Ukraine/Ungarn – Seit einiger Zeit belastet eine neue Affäre die ohnehin schon gespannten Beziehungen zwischen der Ukraine und Ungarn, die dies nicht wirklich nötig hatten.
Während die große Mehrheit der europäischen und westlichen Staaten sich im Konflikt zwischen der Ukraine und Russland auf die Seite der Ukraine gestellt hat, wiederholt Ungarn – dessen Spannungen mit der Ukraine, insbesondere wegen der ungarischen Minderheit in Subkarpatien, nicht erst seit gestern bestehen – in allen Tonlagen, dass der Krieg beendet werden müsse, anstatt Kiew militärisch zu unterstützen. Darüber hinaus ist Ungarn trotz des Embargos gegen Russland eines der wenigen europäischen Länder, das russisches Öl über die Druschba-Pipeline [Freundschaft, AdÜ.] kaufen darf, die durch die Ukraine verläuft.
Vor diesem Hintergrund enthüllte die Washington Post am 13. Mai, dass der ukrainische Präsident Wolodymyr Selenskyj laut US-Abhörprotokollen, die „die aggressiven Instinkte des ukrainischen Führers offenbaren“, nicht nur ernsthaft erwogen habe, „Schläge in Russland zu führen“, insbesondere auf Rostow am Don, und sogar „russische Grenzstädte zu besetzen“ – und damit von einem Defensivkrieg – gegen Russland, das die Ukraine am 24. Februar 2022 militärisch angriff – zu einem Offensivkrieg gegen Russland überzugehen, sondern auch – und das sorgte eben in Budapest für Aufregung –
„die von den Sowjets errichtete Druschba-Pipeline, die Ungarn mit Öl versorgt, in die Luft zu sprengen“.

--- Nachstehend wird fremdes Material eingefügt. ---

-- ==== Sys2Proof/Machine/State.lean ====
section
/-! DEFINITION. State: everything the manual gives the machine, as plain data, and the machine after reset. -/

namespace Sys2Proof.Machine

/-! ## Registers of a core (R108, R139, R140, R196, R201, R441) -/

/-- A register with its full/empty bit and taint mask (R108). Every register holds a value (log 3). -/
structure Reg (α : Type) where
  val : α
  full : Bool := true
  taint : Taint := 0
  deriving DecidableEq, Repr

/-- A 64-bit word with a taint mask and no full/empty bit: branch-target, stream and staging words (R114, R196, R201). -/
structure TWord where
  val : DWord := 0
  taint : Taint := 0
  deriving DecidableEq, Repr

/-- A repeat latch: the last word a slot executed and its literals (R72). -/
structure Latch where
  word : BitVec 64 := 0
  l0 : BitVec 32 := 0
  l1 : BitVec 32 := 0
  deriving DecidableEq, Repr

/-- The register state of a core that the shadow set copies (R441), with the LIVE bits and queue pointers it records. -/
structure Regs where
  s : Tbl (Reg DWord) := []
  v : Tbl (Reg VReg) := []
  p : Tbl (Reg PReg) := []
  b : Tbl TWord := []
  /-- Control taint CT (R118). -/
  ct : Taint := 0
  /-- Counting flags f0 to f31 (R418). -/
  flag : Tbl Nat := []
  /-- FP_FLAGS (R60). -/
  fp : BitVec 5 := 0
  /-- Pipeline mode: true is exposed (R59, R455). -/
  exposed : Bool := false
  /-- Valid repeat latches by slot number (R72). -/
  latch : Tbl Latch := []
  /-- Stream words, word w of sdn at 4n + w (R196). -/
  sd : Tbl TWord := []
  /-- Copy and collective staging words, word w at 4n + w (R201). -/
  ck : Tbl TWord := []
  cl : Tbl TWord := []
  /-- LIVE bit of each tile (R172). -/
  live : BitVec 4 := 0
  /-- Head and tail pointers of the result queues, rising counts (R177). -/
  rqHead : Tbl Nat := []
  rqTail : Tbl Nat := []
  deriving DecidableEq, Repr

/-- State of a load tag (R115). -/
inductive TagState where
  | free | pending | bound
  deriving DecidableEq, Repr

/-- A load tag (R108, R115). -/
structure Tag where
  st : TagState := .free
  gen : BitVec 3 := 0
  hold : Bool := false
  time : Nat := 0
  deriving DecidableEq, Repr

/-- A register of the scalar, vector or predicate file. -/
inductive RegName where
  | s (n : Nat)
  | v (n : Nat)
  | p (n : Nat)
  deriving DecidableEq, Repr

/-- Part of an access: `len` bytes at offset `off` of the access, at virtual and physical addresses. -/
structure Piece where
  off : Nat
  va : Nat
  pa : Nat
  len : Nat
  deriving DecidableEq, Repr

/-- A global load in flight (R115, R116): its pieces, what it may not pass, and where its value goes. -/
structure Load where
  tag : Nat
  dest : RegName
  /-- Bytes of the result, and whether it is sign-extended (R235). -/
  size : Nat
  sext : Bool := false
  pieces : List Piece := []
  /-- Bytes taken from the withholding buffer at issue, by offset (R219). -/
  fwd : Tbl Byte := []
  /-- Value fixed at issue: an atomic's old value or an L1 hit. -/
  fixed : Option Nat := none
  /-- Tags that must bind first (R116, R255, R262), and the fill time an L1 line must have (R116). -/
  waits : Taint := 0
  minFill : Nat := 0
  /-- Performed at the L2 or beyond rather than at the L1 (R218). -/
  beyond : Bool := false
  /-- Cycle of its issue, and the least latencies of its kind: of an L1 hit, else (R475, R477). -/
  sent : Nat := 0
  least : Nat := 4
  far : Nat := 30
  /-- An acquire: at `.quad` or wider the later loads of the core need newer lines (R262). -/
  acq : Bool := false
  acqWide : Bool := false
  /-- Issued before the current checkpoint (R113), and cancelled by a rollback. -/
  preCk : Bool := false
  cancelled : Bool := false
  deriving DecidableEq, Repr

/-- A long-latency producer in flight that is no load (R110): the value it will write. -/
structure Producer where
  id : Nat
  dest : RegName
  val : Nat
  taint : Taint := 0
  /-- FP_FLAGS bits that become set with the result (R60). -/
  fp : BitVec 5 := 0
  /-- Issued by the vector slot: a read of `FP_FLAGS` waits for it (R60). -/
  vx : Bool := false
  /-- The value is not known yet: a `VPOPQ` of this queue waits for its row (R169), a `VRDA` for its tile (R168). -/
  waiting : Bool := false
  fromRq : Option Nat := none
  /-- Cycle of its issue; the first cycle in which its result can be read, or `lag` cycles after the value is known if that is later
  (R475, R477); issued in exposed mode: written exactly then. -/
  sent : Nat := 0
  minDue : Nat := 0
  lag : Nat := 0
  exposed : Bool := false
  preCk : Bool := false
  deriving DecidableEq, Repr

/-- A result on its way to the cycle that writes it, with the flags it sets there (R60, R475): its register is pending in interlocked
mode (R112). -/
structure PipeWrite where
  due : Nat
  /-- Cycle in which its instruction issued: of two results due together the later in program order stands (R475). -/
  sent : Nat := 0
  dest : Option RegName
  val : Nat := 0
  taint : Taint := 0
  fp : BitVec 5 := 0
  /-- Issued in interlocked mode: its destination has its taint since the issue (R112). -/
  il : Bool := false
  /-- Issued by the vector slot: a read of `FP_FLAGS` waits for it (R60). -/
  vx : Bool := false
  preCk : Bool := false
  deriving DecidableEq, Repr

/-! ## Continuation records (R295), resume lists (R299) and trackers (R389) -/

/-- A continuation record's fields (R295). -/
structure Record where
  st : Nat := 0
  ctx : Nat := 0
  rclass : Nat := 0
  role : Nat := 0
  code : Nat := 0
  sweep : Nat := 0
  frame : Nat := 0
  join : Nat := 0
  /-- Coordinates in the layout of TASK_COORD (R207). -/
  coord : DWord := 0
  enq : Nat := 0
  saveix : Nat := 0
  rpc : Nat := 0
  wkind : Nat := 0
  wix : Nat := 0
  wtgt : Nat := 0
  timedOut : Bool := false
  dlv : Bool := false
  dline : Nat := 0
  deriving DecidableEq, Repr

/-- Tracker of one copy staging register (R389, R397). -/
structure CkTrack where
  out : Nat := 0
  err : Bool := false
  code : Nat := 0
  addr : Nat := 0
  deriving DecidableEq, Repr

/-- Tracker of one collective staging register: the instance its last SLUICE started (R389). -/
structure ClTrack where
  valid : Bool := false
  part : Nat := 0
  group : Nat := 0
  step : Nat := 0
  buf : Nat := 0
  deriving DecidableEq, Repr
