-- ==== Sys2Proof/Machine/Base.lean ====
section
/-! DEFINITION. Units, dies and contexts of the state, the registers of a unit (R108, R109), and register sources, destinations and producers (R110 to R117, R475). -/

namespace Sys2Proof.Machine

/-! ## Units (R16, R19, R20, R28, R373) -/

def dieOf (u : Nat) : Nat := u / 128

def isCompute (u : Nat) : Bool := decide (u % 128 < 72)

def isControl (u : Nat) : Bool := decide (72 ≤ u % 128 ∧ u % 128 < 74)

def isPlan (u : Nat) : Bool := decide (80 ≤ u % 128 ∧ u % 128 < 88)

/-- Control cores 0 and 1 of a die (R21). -/
def controlUnits (d : Nat) : List Nat := [d * 128 + 72, d * 128 + 73]

/-- Compute cores of a die (R20). -/
def computeUnits (d : Nat) : List Nat := (List.range 72).map fun i => d * 128 + i

/-- Plan routines of a die (R374). -/
def planUnits (d : Nat) : List Nat := (List.range 8).map fun i => d * 128 + 80 + i

/-- Packages are 0 to 767, dies 0 to 31 (R16, R205); units 0 to 127 of a die. -/
def unitExists (u : Nat) : Bool :=
  decide (u < 768 * 32 * 128) && (isCompute u || isControl u || isPlan u || decide (96 ≤ u % 128 ∧ u % 128 < 100))

def dieExists (d : Nat) : Bool := decide (d < 768 * 32)

/-! ## Parts of the state -/

def State.coreAt (s : State) (u : Nat) : Core := Tbl.getD s.cores u (Core.reset u)

/-- The unit an instruction acts for. -/
def State.core (s : State) : Core := s.coreAt s.cur

def State.setCoreAt (s : State) (u : Nat) (c : Core) : State := { s with cores := Tbl.set s.cores u c }

def State.updAt (s : State) (u : Nat) (f : Core → Core) : State := s.setCoreAt u (f (s.coreAt u))

def State.upd (s : State) (f : Core → Core) : State := s.updAt s.cur f

def State.dieAt (s : State) (d : Nat) : Die := Tbl.getD s.dies d {}

def State.updDie (s : State) (d : Nat) (f : Die → Die) : State :=
  { s with dies := Tbl.set s.dies d (f (s.dieAt d)) }

def State.ctxAt (s : State) (d c : Nat) : Ctx := Tbl.getD (s.dieAt d).ctxs c {}

def State.updCtx (s : State) (d c : Nat) (f : Ctx → Ctx) : State :=
  s.updDie d fun x => { x with ctxs := Tbl.set x.ctxs c (f (Tbl.getD x.ctxs c {})) }

/-- Apply f at every unit of a list. -/
def State.updAll (s : State) (us : List Nat) (f : Core → Core) : State := us.foldl (fun t u => t.updAt u f) s

/-- `CYCLE` of a die: cycles since die reset (R208). -/
def State.cycle (s : State) (d : Nat) : Nat := s.now - (s.dieAt d).since

/-- `CYCLE`[47:0] of a die (R295, R432). -/
def State.cycle48 (s : State) (d : Nat) : Nat := s.cycle d % 2 ^ 48

/-- Set an `IRQ_PEND` bit at one control core (R211); bit 3 rising raises MSI-X vector 2 × die + n (R464). -/
def State.irq (s : State) (u bit : Nat) : State :=
  let rises := decide (bit = 3) && !(s.coreAt u).irqPend.getLsbD 3
  State.updAt { s with msix := if rises then s.msix ++ [u / 128 * 2 + (u % 128 - 72)] else s.msix } u
    fun c => { c with irqPend := c.irqPend ||| BitVec.ofNat 6 (2 ^ bit) }

/-- Set an `IRQ_PEND` bit at both control cores of a die. -/
def State.irqDie (s : State) (d bit : Nat) : State := (controlUnits d).foldl (fun t u => t.irq u bit) s

/-! ## Registers (R108, R109) -/

def Regs.sReg (r : Regs) (n : Nat) : Reg DWord := if n = 0 then { val := 0 } else Tbl.getD r.s n { val := 0 }
def Regs.vReg (r : Regs) (n : Nat) : Reg VReg := Tbl.getD r.v n { val := 0 }
def Regs.pReg (r : Regs) (n : Nat) : Reg PReg := Tbl.getD r.p n { val := 0 }
def Regs.bReg (r : Regs) (n : Nat) : TWord := Tbl.getD r.b n {}

/-- A write to `s0` is discarded (R109). -/
def Regs.setS (r : Regs) (n : Nat) (x : Reg DWord) : Regs := if n = 0 then r else { r with s := Tbl.set r.s n x }
def Regs.setV (r : Regs) (n : Nat) (x : Reg VReg) : Regs := { r with v := Tbl.set r.v n x }
def Regs.setP (r : Regs) (n : Nat) (x : Reg PReg) : Regs := { r with p := Tbl.set r.p n x }
def Regs.setB (r : Regs) (n : Nat) (x : TWord) : Regs := { r with b := Tbl.set r.b n x }

/-- Write a register by name: value, full/empty bit and taint. -/
def Regs.put (r : Regs) (d : RegName) (val : Nat) (full : Bool) (taint : Taint) : Regs :=
  match d with
  | .s n => r.setS n ⟨BitVec.ofNat 64 val, full, taint⟩
  | .v n => r.setV n ⟨BitVec.ofNat 4096 val, full, taint⟩
  | .p n => r.setP n ⟨BitVec.ofNat 512 val, full, taint⟩

/-- Taint of a register by name. -/
def Regs.taintOf (r : Regs) : RegName → Taint
  | .s n => (r.sReg n).taint
  | .v n => (r.vReg n).taint
  | .p n => (r.pReg n).taint

def Regs.valOf (r : Regs) : RegName → Nat
  | .s n => (r.sReg n).val.toNat
  | .v n => (r.vReg n).val.toNat
  | .p n => (r.pReg n).val.toNat

def Regs.fullOf (r : Regs) : RegName → Bool
  | .s n => (r.sReg n).full
  | .v n => (r.vReg n).full
  | .p n => (r.pReg n).full

/-- Every register is full (R111 `MODE`, R113). -/
def Regs.allFull (r : Regs) : Bool :=
  r.s.all (fun p => p.1 == 0 || p.2.full) && r.v.all (fun p => p.2.full) && r.p.all (fun p => p.2.full)

/-- Apply f to every taint mask and CT: registers, branch targets, stream and staging words (R119, R121). -/
def Regs.mapTaint (f : Taint → Taint) (r : Regs) : Regs :=
  { r with
    s := Tbl.mapV (fun x => { x with taint := f x.taint }) r.s
    v := Tbl.mapV (fun x => { x with taint := f x.taint }) r.v
    p := Tbl.mapV (fun x => { x with taint := f x.taint }) r.p
    b := Tbl.mapV (fun x => { x with taint := f x.taint }) r.b
    sd := Tbl.mapV (fun x => { x with taint := f x.taint }) r.sd
    ck := Tbl.mapV (fun x => { x with taint := f x.taint }) r.ck
    cl := Tbl.mapV (fun x => { x with taint := f x.taint }) r.cl
    ct := f r.ct }

/-- Tags that some mask or CT names (R121). -/
def Regs.named (r : Regs) : Taint :=
  r.s.foldl (fun t p => t ||| p.2.taint) 0 ||| r.v.foldl (fun t p => t ||| p.2.taint) 0 |||
  r.p.foldl (fun t p => t ||| p.2.taint) 0 ||| r.b.foldl (fun t p => t ||| p.2.taint) 0 |||
  r.sd.foldl (fun t p => t ||| p.2.taint) 0 ||| r.ck.foldl (fun t p => t ||| p.2.taint) 0 |||
  r.cl.foldl (fun t p => t ||| p.2.taint) 0 ||| r.ct

/-- A register of the group in progress: read from before the group (R76). -/
def State.pre (s : State) : Regs := s.core.pre

/-- Change the live registers. -/
def State.live (s : State) (f : Regs → Regs) : State := s.upd fun c => { c with live := f c.live }

/-- The state before the slots of the group in progress, for the unit and its die: what every source reads (R76). An
instruction executed alone reads the state it finds. -/
def State.prior (s : State) : State :=
  if s.core.inGroup then State.updDie (s.setCoreAt s.cur s.groupCore) (dieOf s.cur) fun _ => s.groupDie else s

/-! ## Stops -/

/-- What a slot does: it answers the state after its effect, or why its group stops. -/
abbrev Eff (α : Type) := Except Stop α

def stall : Stop := .wait .plain false false

/-- A wait for an empty register (R111). -/
def emptyStall : Stop := .wait .regs false false

/-- Illegal operand: [2:0] slot (R434). -/
def illegalOperand (s : State) : Stop := .trap 0x03 (BitVec.ofNat 64 s.core.slot)

/-- Empty register: slot, file and register (R434). -/
def emptyRegister (s : State) (d : RegName) : Stop :=
  .trap 0x05 (BitVec.ofNat 64 (match d with
    | .s n => s.core.slot + n * 256
    | .v n => s.core.slot + 64 + n * 256
    | .p n => s.core.slot + 128 + n * 256))

/-- Continue where the condition holds, else stop. -/
def need (b : Bool) (e : Stop) : Eff Unit := if b then .ok () else .error e

/-! ## Sources (R111, R124) -/

/-- The unit as the group in progress found it (R76); an instruction executed alone finds it as it is. -/
def State.found (s : State) : Core := if s.core.inGroup then s.groupCore else s.core

/-- A result issued before the group is still to be written to the register (R112; log 15). -/
def State.pending (s : State) (d : RegName) : Bool := s.found.pipe.any fun w => decide (w.dest = some d)

/-- May a source be read now? In interlocked mode a pending register waits, and an empty one traps (empty action 1) or waits (R78,
R111, R112). -/
def source (s : State) (d : RegName) (e : Bool) : Eff Unit :=
  if s.pre.exposed then .ok ()
  else if s.pending d then .error stall
  else if s.pre.fullOf d then .ok () else if e then .error (emptyRegister s d) else .error emptyStall

/-- `read_s` (R124). -/
def srcS (s : State) (n : BitVec 6) (e : Bool) : Eff DWord :=
  (source s (.s n.toNat) e).map fun _ => (s.pre.sReg n.toNat).val

def srcV (s : State) (n : Nat) (e : Bool) : Eff VReg := (source s (.v n) e).map fun _ => (s.pre.vReg n).val

/-- `read_p` (R124): a predicate source waits. -/
def srcP (s : State) (n : Nat) : Eff PReg := (source s (.p n) false).map fun _ => (s.pre.pReg n).val

/-- Taint of a scalar source. -/
def taintS (s : State) (n : BitVec 6) : Taint := (s.pre.sReg n.toNat).taint

/-- Signed or unsigned reading of an operand, 32 or 64 bits (`opnd`, R124). -/
def opnd (x : DWord) (w32 uns : Bool) : Int :=
  if w32 then (if uns then ((x.setWidth 32).toNat : Int) else (x.setWidth 32).toInt)
  else (if uns then (x.toNat : Int) else x.toInt)

/-- A mathematical result to 64 bits (`res`, R124). -/
def res64 (r : Int) (w32 uns : Bool) : DWord :=
  if w32 then (if uns then (BitVec.ofInt 32 r).setWidth 64 else (BitVec.ofInt 32 r).signExtend 64)
  else BitVec.ofInt 64 r

/-! ## Destinations (R109, R111, R112, R475) -/

/-- In interlocked mode a writer waits while its destination is pending or empty (R111, R112). -/
def destOk (s : State) (d : RegName) : Eff Unit :=
  if s.pre.exposed then .ok () else if s.pending d then .error stall else need (s.pre.fullOf d) emptyStall

/-- `s0` is no destination (R109). -/
def RegName.isZero : RegName → Bool
  | .s 0 => true
  | _ => false

/-- A register takes a new taint mask alone. -/
def Regs.taintTo (r : Regs) (d : RegName) (t : Taint) : Regs := r.put d (r.valOf d) (r.fullOf d) t

/-- A fixed-latency result of latency L: value and flags are written so that a group at t + L finds them (R60, R475), its taint too in
exposed mode; in interlocked mode the destination has it at once (R112). A plan routine's register holds it for the next group (R374). -/
def State.result (s : State) (d : RegName) (val : Nat) (t : Taint) (L : Nat) (fp : BitVec 5) (vx : Bool := false) : State :=
  if isPlan s.cur then s.live fun r => r.put d val true t
  else s.upd fun c => { c with
    live := if s.pre.exposed then c.live else c.live.taintTo d t
    pipe := c.pipe ++ [{ due := s.now + L, sent := s.now, dest := if d.isZero then none else some d, val := val
                         taint := if s.pre.exposed then t else 0, fp := fp, il := !s.pre.exposed, vx := vx }] }

/-- A long-latency result (R110); a plan routine has no full/empty bits (R374). In interlocked mode the destination is empty, with its new taint, until the producer
writes it, at t + L or later (R475); in exposed mode it is written at its exact latency. -/
def State.produce (s : State) (d : RegName) (val : Nat) (t : Taint) (L : Nat) (fp : BitVec 5) (vx : Bool := false) : State :=
  if s.pre.exposed || isPlan s.cur then s.result d val t L fp vx
  else s.upd fun c =>
    { c with
      live := c.live.put d (s.pre.valOf d) d.isZero t
      prods := c.prods ++ [{ id := c.nextId, dest := d, val := val, taint := t, fp := fp, vx := vx, sent := s.now, minDue := s.now + L }]
      nextId := c.nextId + 1 }

/-- Write a scalar register with latency L (`write_s`, R124). -/
def State.writeS (s : State) (n : BitVec 6) (v : DWord) (t : Taint) (L : Nat) : State :=
  s.result (.s n.toNat) v.toNat t L 0

/-- A scalar destination may be written now. -/
def dstS (s : State) (n : BitVec 6) : Eff Unit := destOk s (.s n.toNat)

/-- Insert a result behind those due earlier, or due with it and issued no later. -/
def insertDue (w : PipeWrite) : List PipeWrite → List PipeWrite
  | [] => [w]
  | x :: t => if x.due < w.due ∨ (x.due = w.due ∧ x.sent ≤ w.sent) then x :: insertDue w t else w :: x :: t

/-- A result is written: value, in exposed mode the taint, and flags; the full/empty bit stays (R60, R111, R112). -/
def PipeWrite.land (w : PipeWrite) (r : Regs) : Regs :=
  { (match w.dest with
     | some d => r.put d w.val (r.fullOf d) (if w.il then r.taintOf d else w.taint)
     | none => r) with fp := r.fp ||| w.fp }

/-- Write the results whose cycle has come, in the order of their cycles and then of the program (R475). One from before the
checkpoint reaches the shadow set too (R60, R113). -/
def Core.settlePipe (c : Core) (now : Nat) : Core :=
  let due := (c.pipe.filter fun w => decide (w.due ≤ now)).foldl (fun l w => insertDue w l) []
  { c with
    live := due.foldl (fun r w => w.land r) c.live
    shadow := { c.shadow with regs := (due.filter fun w => w.preCk).foldl (fun r w => w.land r) c.shadow.regs }
    pipe := c.pipe.filter fun w => !decide (w.due ≤ now) }

end Sys2Proof.Machine
end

Ebenfalls laut der Washington Post soll Wolodymyr Selenskyj außerdem gesagt haben, dass
„die Ukraine einfach die Pipeline sprengen und die Industrie des ungarischen [Ministerpräsidenten] Viktor Orbán, die stark auf russischem Öl basiert, zerstören sollte“.
Während Kiew die Äußerungen, die Wolodymyr Selenskyj in diesem Zusammenhang unterstellt wurden, strikt dementierte und als „Fantasie“ bezeichnete, reagierte der ungarische Staatssekretär für internationale Kommunikation, Zoltán Kovács, fragend auf Twitter:
„Wie ist es möglich, dass die Ukraine ein Komplott gegen ein NATO-Land schmiedet?“
Darüber hinaus enthüllte die Budapester Tageszeitung Magyar Nemzet am 17. Mai, dass die Präsidentin der Europäischen Kommission, Ursula von der Leyen, den Ukrainern vorgeschlagen habe, den Ungarn als Reaktion auf deren Haltung zum ukrainischen Getreide den Hahn für russisches Öl zuzudrehen:
„Wenn dies die Haltung der Ungarn ist, sollten sie [die Ukrainer, AdR.] sich frei fühlen, die Öllieferungen nach Ungarn über [die Pipeline] Druschba zu stoppen.“
Dieser Vorwurf wurde allerdings von der Präsidentin der Europäischen Kommission in einer Antwort auf Fragen von Telex, dem Hauptmedium der ungarischen Opposition, zurückgewiesen.